Eduard Sturzenegger (November 28, 1854, in Teufen AR – February 20, 1932, in St. Gallen) was a Swiss manufacturer and art collector.

== Life ==
Eduard Sturzenegger was a son of the tailor Bartholome Sturzenegger and Elsbeth Sturzenegger, nee Meier. He completed an apprenticeship as an embroidery draftsman. From 1872 he worked as a designer in his own studio in St. Gallen. After further training in Paris and Saint-Quentin in Picardy, he founded an embroidery factory in St. Gallen in 1883, adding a shop in 1886, and expanding to Lucerne, Basel, Geneva, St. Moritz and San Remo. The company was transformed into Ed. Sturzenegger AG, which existed until 2007. Sturzenegger died in 1932 in St. Gallen.

== Art collection ==
In 1926 Sturzenegger donated 175 paintings from his art collection to the city of St. Gallen. Some of these are now in the St. Gallen Art Museum. The collection's focus was the Munich School and paintings from the 19th century.

After his death, the collection continued to evolve, with paintings being sold and others being added.

=== Merger ===
In 1937 the Sturzenegger collection was shown in the St. Gallen Villa am Berg and Villa Schiess on Rosenbergstrasse. In 1940 there was a joint exhibition which included works from both the Art Museum and the Sturzenegger painting collection, which was still owned by the municipality. In 1979 the two collections were nominally merged after the creation of the “St. Gallen Museum Foundation”. In 2018 there were still 143 paintings from the former Sturzenegger collection in the St. Gallen Art Museum.

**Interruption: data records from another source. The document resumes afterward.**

-- ==== Sys2Proof/Machine/RegMap.lean ====
section
/-!
DEFINITION. The register map of BAR0 (01 R28 to R30 and every register table of the spec): where each field lies, its
width, its access code (00 R5) and its reset value. F.<REGISTER>_<FIELD> is the field of that name in the spec's table; Reg.table lists the registers for an access by offset.
-/

namespace Sys2Proof.Machine

/-- A field's place: the address of its lowest bit (8 times the BAR0 byte offset, plus the bit), its width, its reset value. -/
structure Fld where
  at_   : Nat
  width : Nat
  reset : Nat
deriving DecidableEq, Repr

/-- Access codes, 00 R5; RS is RO with the sticky reset behaviour of RWS, as the tables write it. -/
inductive Acc where
  | ro | rw | rw1c | rws | rs
deriving DecidableEq, Repr

/-- BAR0 offset of a cluster window (01 R28, R29). -/
def clusterBase (k : ClusterId) : Nat := 0x1000000 + k.die.val * 0x200000 + k.cl.val * 0x20000

/-- BAR0 offset of a physical core's window (01 R30). -/
def coreBase (c : CoreId) : Nat := 0x1008000 + c.die.val * 0x200000 + c.cl.val * 0x20000 + c.co.val * 0x1000

/-- Default sense of an event source (17 R495): 0 level high, 1 level low, 2 rising edge; a reserved source reads 0. -/
def senseReset (n : Nat) : Nat :=
  let hub := n - 3584
  if 3584 ≤ n then
    if hub = 25 then 1
    else if hub < 17 || hub = 23 || hub = 24 || (27 ≤ hub && hub ≤ 30) then 2
    else 0
  else
    let l := n % 448
    if 400 ≤ l then
      let q := l - 400
      if (2 ≤ q && q ≤ 6) || q = 8 || q = 9 then 2 else 0
    else
      let q := l % 40
      if q = 9 || q = 13 || q = 14 || q = 16 then 2 else 0

/-- Default LIMIT of a credit pool (13 R387). -/
def credReset (q : Nat) : Nat := if 12 ≤ q then 80 else if q % 2 = 0 then 96 else 48

/-- Reset of PWR_TEMP_n.DUTY (20 R584): 8 eighths for the compute dies. -/
def dutyReset (n : Nat) : Nat := if n ≤ 7 then 8 else 0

=== The Nazi-era provenance research project ===
In 2017, the ownership history of artworks in the St. Gallen Art Museum began to be investigated as part of a Nazi-era provenance project. The reason for this was the Gurlitt case and the discovery of at least two Nazi-looted artworks (out of 15,000).

Initially, provenance research was limited to the Sturzenegger collection, even though the Sturzenegger donation occurred before 1933 and the advent of the “Third Reich”. An article in the Handelszeitung in May 2017 explained that the research was needed because of the redesign of the collection in St. Gallen in the 1930s.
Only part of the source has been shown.